No One Can Read Me in the Dark


Dear Kate,

Dark and rainy, that's when I see the most.

Rainboots, I used to hate them.  Bulky, scrape me at the jeans seam, pull on my socks when going uphill, not a natural extension of my body.  Last year though I got myself these expensive ladies boots after season, light as foam, meant for all day wear, and best of all, not ladylike save for a few subtle styling details.  Not that I care.

I don't because no one can read me in the dark.

Slow walk, talking to my dog, speaking the language of leash tug, my writing was done out there.  By the time I took her back, fed her, brushed her teeth, and sat down in front of this computer, all my words were spent.  What you are getting here is not a second-chewing.  It's a remembrance of things past, in search of lost time.  Apophatically, to reclaim by negation, is what I do with words.

Still remember the voice recorder I asked you to buy for me?  I've never used it.  I thought through it as I would with any other purchasing decision, and truly believed I would make good use of it, press on the red button the moment it happens, to capture, capsulate life as it streams out of me.  Ambition and stupidity, both needed for one to even attempt such a (de)feat.  I am happy to have plenty of both; at least now I know the frustration lies not in the sure failure.

I am going to do the unthinkable now, to explain my obvious self: Every sentence I wrote above I wrote half of it.  Need I get even more obvious to say the rest is up to you?

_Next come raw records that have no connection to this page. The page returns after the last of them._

/-- An earlier access of the team holds a load wherever it is served: an earlier lane of its instruction on the same word (R324),
an earlier load of the same type on it, .I or .N (R147), and an earlier atomic on it, which a later read must observe (R146; DEDUCED,
log entry 22). -/
def Team.heldLoad (t : Team) (idx : Nat) (p : PendLoad) : Bool :=
  ((t.loads.take idx).any fun q => q.seq == p.seq && q.got.isNone && q.place.meets t.rank q.size p.place p.size) ||
  (p.bound.isNone && t.loads.any fun q => decide (q.seq < p.seq) && q.bound.isNone && q.rq == p.rq && p.rq != 2 &&
    q.place.meets t.rank q.size p.place p.size) ||
  t.atomics.any fun q => decide (q.seq < p.seq) && q.place.meets t.rank q.size p.place p.size

/-- A fetch or an atomic on memory that the issuing core sent out before a position, by any of its teams, for a word of a run
of bytes: requests of one core to one word reach the home in issue order (R118, R151). -/
def State.sentBefore (s : State) (core seq pa n : Nat) : Bool :=
  s.teams.any fun t => t.core == core &&
    ((t.loads.any fun q => decide (q.seq < seq) && q.got.isNone && q.bound.isNone && !t.acquirePending q.seq false &&
      match q.place with
      | .obj _ _ a => touches a q.size pa n && !s.servedLocal t q a
      | .scratch _ _ => false
      | .again _ _ => false) ||
    t.atomics.any fun q => decide (q.seq < seq) && !t.acquirePending q.seq false &&
      match q.place with
      | .obj _ _ a => touches a q.size pa n
      | .scratch _ _ => false
      | .again _ _ => false)

/-- A bounded load's word is served by a round-n copy that meets the bound (R143). -/
def State.roundServes (s : State) (core part bnd w : Nat) : Option Word :=
  match (s.getCore core).l1For? part w with
  | some x =>
    match x.st with
    | .round n => if bnd ≤ n then some x.data else none
    | .valid => none
    | .owned => none
  | none => none

/-- The value of a bounded load, if it can be served now (R143): locally, or from the home under .F or after a lost push once
the tile round meets the bound. Nothing is filled. -/
def State.boundValue (s : State) (t : Team) (p : PendLoad) (handle off pa bnd : Nat) (wait : Bool) : Option Nat :=
  let ws := wordsOf pa p.size
  let loc := ws.map (s.roundServes t.core t.part bnd)
  if loc.all (·.isSome) then
    some (leNat ((List.range p.size).map fun i =>
      wordByte (((loc[(pa + i) / 4 - pa / 4]?).getD none).getD 0) ((pa + i) % 4)))
  else
    let lost := (((s.getCore t.core).round? t.part handle).map (·.pushLost)).getD false
    if wait && !lost then none
    else
      match s.lookupHandle t.part handle with
      | .error _ => none
      | .ok (obj, d) =>
        match s.halo? d with
        | none => none
        | some h =>
          match h.tileOf off with
          | none => none
          | some tile => if bnd ≤ s.tileRound t.part obj tile then some (s.homeNat pa p.size) else none

/-- Round-n copies of the issuing L1 serve a bounded load (R143). -/
def State.boundLocal (s : State) (t : Team) (p : PendLoad) (pa bnd : Nat) : Bool :=
  (wordsOf pa p.size).all fun w => (s.roundServes t.core t.part bnd w).isSome

/-- A bad block that serving a bounded load would meet: in the tables, the halo record, the word or the frame entry that gives its
class (R10, R11, R130). -/
def State.boundBad (s : State) (t : Team) (p : PendLoad) (handle off pa bnd : Nat) : Option Nat :=
  if s.boundLocal t p pa bnd then none
  else
    match s.lookupHandle t.part handle with
    | .error _ => s.walkBad t.part handle
    | .ok (_, d) =>
      ((s.haloBad d).orElse fun _ => s.badIn pa p.size).orElse fun _ => s.classBad t.part handle off p.hint

/-- A bad block that the walk of a reissued load meets (R10, R11). -/
def State.reissueBad (s : State) (part : Nat) (p : PendLoad) : Option Nat :=
  match p.place with
  | .again h off =>
    match s.translate part h off p.size [if p.target.cls = 2 then 23 else 20] 0x30 with
    | .error e => if e.cause = 0x39 then some e.info else none
    | .ok _ => none
  | .obj _ _ _ => none
  | .scratch _ _ => none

I've grown old, less ambitious and much smarter to acknowledge my earthly reality, that no one is truly listening, no time, no space, no need, no will, no presence to spare.  Tell me like it is, they say, asking from me the tribute of condescension.  I want to know you, they claim, the frustration of a sure failure fails to win them over to see truth, in the dark, rainy, when one sees the most.